== SOURCE MATERIAL ==
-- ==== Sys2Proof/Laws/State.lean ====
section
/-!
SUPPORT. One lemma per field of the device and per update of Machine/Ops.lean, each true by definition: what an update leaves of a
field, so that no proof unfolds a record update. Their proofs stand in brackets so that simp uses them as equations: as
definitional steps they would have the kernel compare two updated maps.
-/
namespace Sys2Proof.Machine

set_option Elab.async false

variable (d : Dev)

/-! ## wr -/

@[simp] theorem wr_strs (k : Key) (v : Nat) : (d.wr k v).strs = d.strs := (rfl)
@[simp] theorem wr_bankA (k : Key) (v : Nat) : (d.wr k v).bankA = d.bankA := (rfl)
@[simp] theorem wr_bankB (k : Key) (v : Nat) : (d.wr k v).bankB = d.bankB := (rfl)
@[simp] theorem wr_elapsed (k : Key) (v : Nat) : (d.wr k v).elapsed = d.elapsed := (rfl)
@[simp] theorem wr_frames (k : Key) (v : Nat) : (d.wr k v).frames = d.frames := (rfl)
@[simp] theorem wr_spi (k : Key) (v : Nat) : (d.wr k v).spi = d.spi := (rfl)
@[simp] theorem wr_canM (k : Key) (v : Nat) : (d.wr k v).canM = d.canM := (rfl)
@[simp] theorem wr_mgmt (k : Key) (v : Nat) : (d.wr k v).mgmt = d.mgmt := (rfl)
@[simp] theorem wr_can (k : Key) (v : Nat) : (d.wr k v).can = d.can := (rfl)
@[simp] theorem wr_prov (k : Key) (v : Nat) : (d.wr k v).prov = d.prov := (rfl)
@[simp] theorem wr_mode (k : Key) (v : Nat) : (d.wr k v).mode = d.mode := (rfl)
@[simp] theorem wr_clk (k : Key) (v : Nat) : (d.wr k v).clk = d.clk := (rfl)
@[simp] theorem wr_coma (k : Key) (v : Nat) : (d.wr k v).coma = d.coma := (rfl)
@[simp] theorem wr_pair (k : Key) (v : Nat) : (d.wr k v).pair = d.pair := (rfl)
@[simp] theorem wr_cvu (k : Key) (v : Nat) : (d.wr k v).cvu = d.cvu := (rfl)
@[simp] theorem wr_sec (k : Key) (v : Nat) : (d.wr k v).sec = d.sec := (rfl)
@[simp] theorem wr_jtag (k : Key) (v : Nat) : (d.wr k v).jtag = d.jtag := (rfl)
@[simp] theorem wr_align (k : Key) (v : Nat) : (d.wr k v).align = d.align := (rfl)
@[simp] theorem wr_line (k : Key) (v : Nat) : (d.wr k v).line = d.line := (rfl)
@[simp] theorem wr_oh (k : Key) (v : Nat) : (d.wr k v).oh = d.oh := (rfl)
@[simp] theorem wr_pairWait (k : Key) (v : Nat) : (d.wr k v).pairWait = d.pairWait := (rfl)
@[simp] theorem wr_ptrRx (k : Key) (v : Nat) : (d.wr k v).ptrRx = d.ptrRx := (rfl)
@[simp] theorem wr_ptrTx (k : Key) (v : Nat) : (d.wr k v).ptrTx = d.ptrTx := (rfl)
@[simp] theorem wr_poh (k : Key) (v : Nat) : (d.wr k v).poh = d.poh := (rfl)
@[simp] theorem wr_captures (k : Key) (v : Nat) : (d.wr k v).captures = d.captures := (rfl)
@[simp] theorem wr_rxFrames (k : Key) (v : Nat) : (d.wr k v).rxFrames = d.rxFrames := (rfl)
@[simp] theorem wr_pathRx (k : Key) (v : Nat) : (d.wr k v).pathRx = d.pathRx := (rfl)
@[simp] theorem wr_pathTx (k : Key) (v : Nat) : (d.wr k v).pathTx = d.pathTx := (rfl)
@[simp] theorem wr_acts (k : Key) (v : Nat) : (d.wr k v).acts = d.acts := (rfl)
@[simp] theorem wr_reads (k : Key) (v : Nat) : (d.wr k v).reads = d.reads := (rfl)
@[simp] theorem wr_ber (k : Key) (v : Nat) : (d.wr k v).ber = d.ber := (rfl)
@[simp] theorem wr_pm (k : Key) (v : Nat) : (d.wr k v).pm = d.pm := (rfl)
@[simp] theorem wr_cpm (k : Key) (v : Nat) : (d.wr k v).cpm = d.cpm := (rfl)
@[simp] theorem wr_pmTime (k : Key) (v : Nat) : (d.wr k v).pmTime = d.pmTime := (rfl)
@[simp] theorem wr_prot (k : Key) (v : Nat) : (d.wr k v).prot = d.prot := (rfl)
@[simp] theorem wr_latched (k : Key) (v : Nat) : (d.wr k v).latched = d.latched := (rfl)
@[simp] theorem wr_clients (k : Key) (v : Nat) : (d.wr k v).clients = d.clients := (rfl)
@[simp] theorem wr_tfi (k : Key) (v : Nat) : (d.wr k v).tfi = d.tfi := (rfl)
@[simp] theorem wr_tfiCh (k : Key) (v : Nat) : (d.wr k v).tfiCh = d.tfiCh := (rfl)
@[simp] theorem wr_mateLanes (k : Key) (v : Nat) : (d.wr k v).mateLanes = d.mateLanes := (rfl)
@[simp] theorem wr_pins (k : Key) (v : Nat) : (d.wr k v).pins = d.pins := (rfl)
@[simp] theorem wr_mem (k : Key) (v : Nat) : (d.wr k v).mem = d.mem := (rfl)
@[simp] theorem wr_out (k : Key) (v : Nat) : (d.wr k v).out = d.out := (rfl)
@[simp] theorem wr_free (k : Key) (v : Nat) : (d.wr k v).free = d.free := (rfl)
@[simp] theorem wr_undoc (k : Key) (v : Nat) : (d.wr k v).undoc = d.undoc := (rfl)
===
DESCRIPTION OF THE TASK -
Scan the listing above for the word "field" and copy every line that holds it.

SOLUTION TO THE EXERCISE -
SUPPORT. One lemma per field of the device and per update of Machine/Ops.lean, each true by definition: what an update leaves of a
field, so that no proof unfolds a record update. Their proofs stand in brackets so that simp uses them as equations: as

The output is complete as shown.